Lawmakers May Push for a Special Session to Change ‘Count My Vote’ Compromise

While there won’t be a special legislative session this fall on Medicaid expansion, there very well may be one on changing Utah election law – specifically SB54.

And that could end up a real dogfight – especially if GOP legislators try to throw party candidate nomination decisions back to party convention delegates if no candidate gets more than 50 percent of the primary vote.

Count My Vote leaders have already said such a move would violate the spirit of the SB54 grand compromise – where CMV agreed to stop its initiative petition in 2014 if legislators agreed to allow an alternative route to a party ballot via signature gathering by candidates.

GOP House members met in a four-hour caucus Tuesday night in the Capitol.

Tops on the agenda was Medicaid expansion. And they decided not to support the Gang of Six’s Utah Access Plus plan.

But there was a second agenda item – a special session in October or November on “election law reform.”

A cagy UtahPolicy reporter (me) grabbed up a copy of the talking points on that subject when Republican legislators left the room, and GOP leaders prepared for a press conference of Medicaid expansion.

One of the possible discussion points for the special session (which can only be called by GOP Gov.

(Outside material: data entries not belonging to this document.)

-- ==== Sys2Proof/Machine/Book.lean ====
section
/-! DEFINITION. The Cellar Book's catalogue: one row per entry (or array of entries) of the spec's Cellar Book
tables, in ascending address order. Each line names the entry; its table stands in the chapter file named by the list. -/

namespace Sys2Proof.Machine

/-- Entries of chapter file 01 of the spec (part 0). -/
def bookRows01_0 : List Row := [
  ⟨0x1030, 1, 0, 0, .u8, .ro, .const 4, .any, 0, false⟩,  -- PACE_COUNT
  ⟨0x1030, 1, 1, 1, .u32, .ro, .const 625, .any, 0, false⟩,  -- SLOT_PERIOD_PS
  ⟨0x1030, 1, 2, 2, .u64, .ro, .const 0, .any, 0, false⟩,  -- ROUND_COUNT
  ⟨0x1030, 1, 3, 3, .u64, .ro, .const 0, .any, 0, false⟩,  -- EPOCH_COUNT
  ⟨0x1030, 1, 4, 4, .u64, .ro, .const 0, .any, 0, false⟩,  -- SKIP_COUNT
  ⟨0xC010, 1, 0, 0, .u8, .ro, .const 3, .any, 0, false⟩,  -- OVERRUN_COUNT
  ⟨0xC010, 1, 1, 1, .u32, .ro, .const 0, .any, 0, false⟩,  -- ROUND_OVERRUNS
  ⟨0xC010, 1, 2, 2, .u32, .ro, .const 0, .any, 0, false⟩,  -- TAP_OVERRUNS
  ⟨0xC010, 1, 3, 3, .u32, .ro, .const 0, .any, 0, false⟩  -- EPOCH_OVERRUNS
  ]

/-- Entries of chapter file 02 of the spec (part 0). -/
def bookRows02_0 : List Row := [
  ⟨0x1000, 1, 0, 0, .u8, .ro, .const 6, .any, 0, false⟩,  -- DEVICE_COUNT
  ⟨0x1000, 1, 1, 1, .enum8, .rw, .const 3, .range 0 11, 0, false⟩,  -- MODE_REQUEST
  ⟨0x1000, 1, 2, 2, .enum8, .ro, .none 1, .any, 0, false⟩,  -- MODE_STATE
  ⟨0x1000, 1, 3, 3, .bool, .w1s, .const 0, .range 0 1, 0, false⟩,  -- ENABLE
  ⟨0x1000, 1, 4, 4, .u16, .ro, .const 0, .any, 0, false⟩,  -- CHECK_REASON
  ⟨0x1000, 1, 5, 5, .u32, .ro, .const 0, .any, 0, false⟩,  -- CHECK_ENTRY
  ⟨0x1000, 1, 6, 6, .u32, .ro, .const 0, .any, 0, false⟩,  -- CHECK_DETAIL
  ⟨0x1010, 1, 0, 0, .u8, .ro, .const 10, .any, 0, false⟩,  -- VINTAGE_COUNT
  ⟨0x1010, 1, 1, 1, .u32, .ro, .const 0, .any, 0, false⟩,  -- VINTAGE_CURRENT
  ⟨0x1010, 1, 2, 2, .u32, .ro, .const 1, .any, 0, false⟩,  -- VINTAGE_STAGING
  ⟨0x1010, 1, 3, 3, .bool, .w1s, .const 0, .range 0 1, 0, false⟩,  -- COMMIT
  ⟨0x1010, 1, 4, 4, .time80, .rw, .const 0, .any, 0, false⟩,  -- COMMIT_TIME
  ⟨0x1010, 1, 5, 5, .u32, .ro, .const 0, .any, 0, false⟩,  -- COMMIT_STATE
  ⟨0x1010, 1, 6, 6, .u32, .ro, .const 0, .any, 0, false⟩,  -- INFLIGHT_PREVIOUS
  ⟨0x1010, 1, 7, 7, .u64, .ro, .const 0, .any, 0, false⟩,  -- COMMIT_ROUND
  ⟨0x1010, 1, 8, 8, .bool, .w1s, .const 0, .range 0 1, 0, false⟩,  -- DISCARD_STAGING
  ⟨0x1010, 1, 9, 9, .u32, .ro, .const 0, .any, 0, false⟩,  -- EXPIRED_TOTAL
  ⟨0x1010, 1, 10, 10, .u32, .ro, .const 0, .any, 0, false⟩,  -- EGRESS_PREVIOUS
  ⟨0x1020, 1, 0, 0, .u8, .ro, .const 12, .any, 0, false⟩,  -- DIGEST_COUNT
  ⟨0x1020, 1, 1, 8, .u32, .ro, .none 0, .any, 0, false⟩,  -- VINTAGE_DIGEST
  ⟨0x1020, 1, 9, 9, .u32, .ro, .const 0, .any, 0, false⟩,  -- DIGEST_VINTAGE
  ⟨0x1020, 1, 10, 10, .enum8, .ro, .const 0, .any, 0, false⟩,  -- DIGEST_STATE
  ⟨0x1020, 1, 11, 11, .u32, .ro, .const 0, .any, 0, false⟩,  -- VERIFY_PASSES
  ⟨0x1020, 1, 12, 12, .u32, .ro, .const 0, .any, 0, false⟩,  -- DIGEST_MISMATCHES
  ⟨0x1140, 64, 0, 0, .u8, .ro, .const 4, .any, 0, false⟩,  -- DENY_COUNT
  ⟨0x1140, 64, 1, 1, .u16, .rw, .const 65535, .any, 0, false⟩,  -- DENY_FIRST
  ⟨0x1140, 64, 2, 2, .u16, .rw, .const 0, .any, 0, false⟩,  -- DENY_LAST
  ⟨0x1140, 64, 3, 3, .bits32, .rw, .const 0, .any, 0, false⟩,  -- READ_DENY
  ⟨0x1140, 64, 4, 4, .bits32, .rw, .const 0, .any, 0, false⟩  -- WRITE_DENY
  ]

/-- Entries of chapter file 03 of the spec (part 0). -/
def bookRows03_0 : List Row := [
  ⟨0x1100, 1, 0, 0, .u8, .ro, .const 7, .any, 0, false⟩,  -- TENDRIL_COUNT
  ⟨0x1100, 1, 1, 1, .bool, .rw, .const 1, .range 0 1, 0, false⟩,  -- TENDRIL_ENABLE
  ⟨0x1100, 1, 2, 2, .u16, .rwc, .const 34997, .any, 0, false⟩,  -- TENDRIL_ETHERTYPE
  ⟨0x1100, 1, 3, 3, (.octets 6), .rwc, .none 2199023255553, .any, 0, false⟩,  -- TENDRIL_MAC
  ⟨0x1100, 1, 4, 4, .u16, .rw, .const 100, .zeroOr 10 10000, 0, false⟩,  -- BEACON_PERIOD_MS
  ⟨0x1100, 1, 5, 5, .u32, .ro, .const 0, .any, 0, false⟩,  -- AUTH_DROPS
  ⟨0x1100, 1, 6, 6, .u32, .ro, .const 0, .any, 0, false⟩,  -- REPLAY_DROPS
  ⟨0x1100, 1, 7, 7, .u32, .ro, .const 0, .any, 0, false⟩,  -- QUEUE_DROPS
  ⟨0x1101, 16, 0, 0, .u8, .ro, .const 10, .any, 0, false⟩,  -- CTRL_COUNT
  ⟨0x1101, 16, 1, 1, .bool, .rw, .const 0, .range 0 1, 0, false⟩,  -- CTRL_ENABLE
  ⟨0x1101, 16, 2, 2, (.octets 32), .wo, .const 0, .any, 0, false⟩,  -- KEY_A
  ⟨0x1101, 16, 3, 3, (.octets 32), .wo, .const 0, .any, 0, false⟩,  -- KEY_B
  ⟨0x1101, 16, 4, 4, .bits32, .rw, .const 0, .any, 3, false⟩,  -- KEY_SLOTS
  ⟨0x1101, 16, 5, 5, (.octets 6), .rw, .const 0, .any, 0, false⟩,  -- CTRL_MAC
  ⟨0x1101, 16, 6, 6, .u16, .rw, .const 2112, .any, 0, false⟩,  -- CTRL_PORT
  ⟨0x1101, 16, 7, 7, .u32, .ro, .const 0, .any, 0, false⟩,  -- RX_SEQ_A
  ⟨0x1101, 16, 8, 8, .u32, .ro, .const 0, .any, 0, false⟩,  -- RX_SEQ_B
  ⟨0x1101, 16, 9, 10, .bits32, .rw, .const 0, .any, 0, false⟩,  -- EVENT_GROUPS
  ⟨0x1120, 1, 0, 0, .u8, .ro, .const 16, .any, 0, false⟩,  -- GRANT_PORT_COUNT
  ⟨0x1120, 1, 1, 16, .bits32, .rw, .const 0, .any, 0, false⟩,  -- FRONT_GRANT
  ⟨0x1180, 128, 0, 0, .u8, .ro, .const 5, .any, 0, false⟩,  -- GRANT_COUNT
  ⟨0x1180, 128, 1, 1, .bool, .rw, .const 0, .range 0 1, 0, false⟩,  -- GRANT_ENABLE
  ⟨0x1180, 128, 2, 2, .enum8, .rw, .const 0, .range 0 1, 0, false⟩,  -- GRANT_TARGET
  ⟨0x1180, 128, 3, 3, .u32, .rw, .const 0, .any, 0, false⟩,  -- GRANT_FIRST
  ⟨0x1180, 128, 4, 4, .u32, .rw, .const 0, .any, 0, false⟩,  -- GRANT_PAGES
  ⟨0x1180, 128, 5, 5, .u32, .rw, .const 0, .any, 0, false⟩  -- GRANT_OWNER
  ]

Gary Herbert) is what to do with a plurality primary vote.

The talking point says: “nominee is chosen by the political party.”

That would mean the law would be changed to say that if no primary candidate gets at least 51 percent of the vote, the party will pick the general election candidate.

And that, of course, blunts the CMV petition and SB54, which allows a candidate to bypass the party convention delegates to get on the primary ballot via gathering a set number of voter signatures – and thus can win his party’s nomination WITHOUT going before delegates.

CMV started its petition drive in 2013 in part because organizers believe party delegates are more conservative in the Republican Party, and more liberal in the Democratic Party than are party members-at-large.

Since Republicans control state government – and have for 35 years – the result is a Governor and/or Legislature that is more conservative than the GOP voters in general – something not good for the electorate, CMV backers believe.

One of the answers CMV came up with in their petition is that ALL candidates go to a primary ballot – party delegates would have no say at all.

Fearing the petition would be passed by voters – and looking for a compromise to at least allow delegates to have some say – SB54 was put together.

Its main points are here.

SB54 provides for a dual route to a primary: A candidate can take the traditional route via the delegate vote in convention, or a candidate can collect a set number of voter signatures to make the ballot, or he can do both at the same time.

The Utah Republican Party sued the state over SB54 claiming constitutional violations – the lawsuit goes forward.

While there was no agreement in SB54 over plurality winner in a primary, both CMV and SB54 collaborators agree, it was still assumed that the candidate getting the most votes in the primary – even if under 50 percent – would win.

At the very least, CMV leaders say, they would have never agreed to SB54 if they believed at a later date GOP legislators would throw a primary decision back to party delegates if no candidate got 50 percent or more in the primary.

Also on the special session elections agenda will be changing various candidate-filing dates so that a SB54 petition route filing deadline matches up with candidates going through the convention route.

Since time must be given to gather signatures, those candidates declare they are running Jan. 1 of an election year.

Traditionally, candidates don’t file until after the Legislature adjourns – early March.

The proposed changes would have all legislative candidates – no matter what route they take – filing at the first of the year or soon after.

That means sitting legislators would know who is running against them during the general session – and may be more inclined to vote one way or another on sensitive bills/issues knowing who is planning on unseating them in the coming election.

Or, if no one files against him, or no one from his party files against him, a sitting legislator may vote more freely on sensitive issues, like a tax increase.